Tech Equality – Intro

25 Aug

Growing up, I looked up to Dexter. Yes, the cartoon who was a mad scientist with amazing, innovative tech solutions. His combination of hardware and software (though they rarely showed this side of the invention) to come up with something totally new to beat his nemesis Mandark or some evil in his city really got to me and all I wanted was to be like him. I always knew that I was destined to be part of the tech world and be a contributor. Though getting a secret lab behind my closet like Dexter did is a bit too much, I would like to have a lab where I could play around with hardware and software trying to come up with solutions that would solve problems for our farmers, education sector, transportation sector and industries at large. I believe technology has the ability to change our lives for the better. Enough about me.

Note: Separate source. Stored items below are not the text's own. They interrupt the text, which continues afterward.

-- ==== Sys2Proof/Laws/Draw.lean ====
section
/-! SUPPORT. What the sprite engine does (44_draw.md rules R167, R168). -/

namespace Sys2Proof.Machine

/-- How far below row `r` a row lies, wrapping after row 31. -/
abbrev rowsBelow (r k : Fin 32) : Nat := (k - r).val

theorem rowsBelow_succ {r k : Fin 32} (h : k ≠ r) : rowsBelow r k = rowsBelow (r + 1) k + 1 := by
  revert r k; decide

theorem rowsBelow_self_succ (r : Fin 32) : rowsBelow (r + 1) r = 31 := by
  revert r; decide

/-- A draw of at most 32 rows XORs row j of the sprite into the scan line j below the start and leaves every other scan
line alone (R168). -/
theorem drawRows_row (fb : Vector Scanline 32) (px : Byte) (r k : Fin 32) (bs : List Byte) (hl : bs.length ≤ 32) :
    (drawRows fb px r bs).1[k.val] =
      if h : rowsBelow r k < bs.length then fb[k.val] ^^^ rowMask bs[rowsBelow r k] px else fb[k.val] := by
  induction bs generalizing fb r with
  | nil => simp [drawRows]
  | cons b bs ih =>
    have hl' : bs.length + 1 ≤ 32 := by simpa using hl
    simp only [drawRows]
    rw [ih _ _ (by omega), Vector.getElem_set]
    by_cases hk : k = r
    · subst hk
      rw [dif_neg (by rw [rowsBelow_self_succ]; omega)]
      simp [rowsBelow]
    · have hv : ¬ r.val = k.val := fun h => hk (Fin.ext h.symm)
      simp only [rowsBelow_succ hk, List.length_cons, Nat.add_lt_add_iff_right, hv, if_false,
        List.getElem_cons_succ]

/-- The collision flag of a draw of at most 32 rows: some sprite row shared a lit pixel with the scan line it fell on,
as that line was before the draw (R168). -/
theorem drawRows_collides (fb : Vector Scanline 32) (px : Byte) (r : Fin 32) (bs : List Byte) (hl : bs.length ≤ 32) :
    (drawRows fb px r bs).2 = true ↔
      ∃ k : Fin 32, ∃ h : rowsBelow r k < bs.length, fb[k.val] &&& rowMask bs[rowsBelow r k] px ≠ 0#64 := by
  induction bs generalizing fb r with
  | nil => simp [drawRows]
  | cons b bs ih =>
    have hl' : bs.length + 1 ≤ 32 := by simpa using hl
    simp only [drawRows, Bool.or_eq_true, bne_iff_ne]
    rw [ih _ _ (by omega)]
    constructor
    · rintro (h | ⟨k, hk, h⟩)
      · exact ⟨r, by simp [rowsBelow], by simpa [rowsBelow] using h⟩
      · have hne : k ≠ r := by
          rintro rfl
          rw [rowsBelow_self_succ] at hk
          omega
        have hv : ¬ r.val = k.val := fun h => hne (Fin.ext h.symm)
        refine ⟨k, by rw [rowsBelow_succ hne]; simpa using hk, ?_⟩
        simp only [rowsBelow_succ hne, List.getElem_cons_succ]
        simpa [Vector.getElem_set, hv] using h
    · rintro ⟨k, hk, h⟩
      by_cases hne : k = r
      · subst hne
        exact .inl (by simpa [rowsBelow] using h)
      · have hv : ¬ r.val = k.val := fun h => hne (Fin.ext h.symm)
        simp only [rowsBelow_succ hne, List.length_cons, Nat.add_lt_add_iff_right] at hk
        refine .inr ⟨k, hk, ?_⟩
        simp only [rowsBelow_succ hne, List.getElem_cons_succ] at h
        simpa [Vector.getElem_set, hv] using h

end Sys2Proof.Machine
end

One of the biggest gaps we first need to bridge is tech equality. It is usually a sad thing when the latest iPhone or high end Samsung device is out and the only thing you can do is read its specs or watch a video of how many iPhones it takes to stop a speeding bullet (video). Without huge chunks of money, accessing such devices is impossible. It can be frustrating at times because the common mwananchi with an average salary cannot access the device without first saving for a few months first or taking a loan (which I personally think is a bad idea). Such kind of devices have been associated with a certain class/group of people which should not be the case. I guess it all boils down to privilege in some way. I believe that we should all enjoy the benefits of technology like being able to access internet which would create opportunity for many people especially our youth. If they knew what is possible and that they can make a difference in someone else’s life through technology, they would, without a doubt, take up various innovative projects.


Some of the sectors that technology would benefit the masses in our country are the agriculture and health sectors. We should not have to go to India to get medical treatment for diseases such as cancer or brain operations. We should be able to develop our own hospitals with machines developed locally to serve such purposes. I believe this is an undertaking that can be realized in the next 15 – 20 years with the proper groundwork being laid down and developers believing that we can pull it off. We need to establish Kenya as a hub for innovative technological advancements in all sectors. Both in software and hardware. With the coming age of things being connected to the web, data will be readily available for engineers to use in the development of solutions that will improve lives.


It all boils down to more inventions by creative minds in our country and support from both the private sector and the government. Capital is the biggest barrier to this advancement but there are numerous hubs and start up competitions that provide financial packages. They may not be much but they provide ground to start building. It is time we also started focusing on hardware for our numerous software to run on. Cheers.

4 thoughts on “Tech Equality – Intro

  1. Thank you for speaking English. It ended too soon. Brain tumour sounds more like it. Sentences are well done, good sub-topics, very progressive post. Cheers!!! Really(Edit that part, be creative). It was a good post.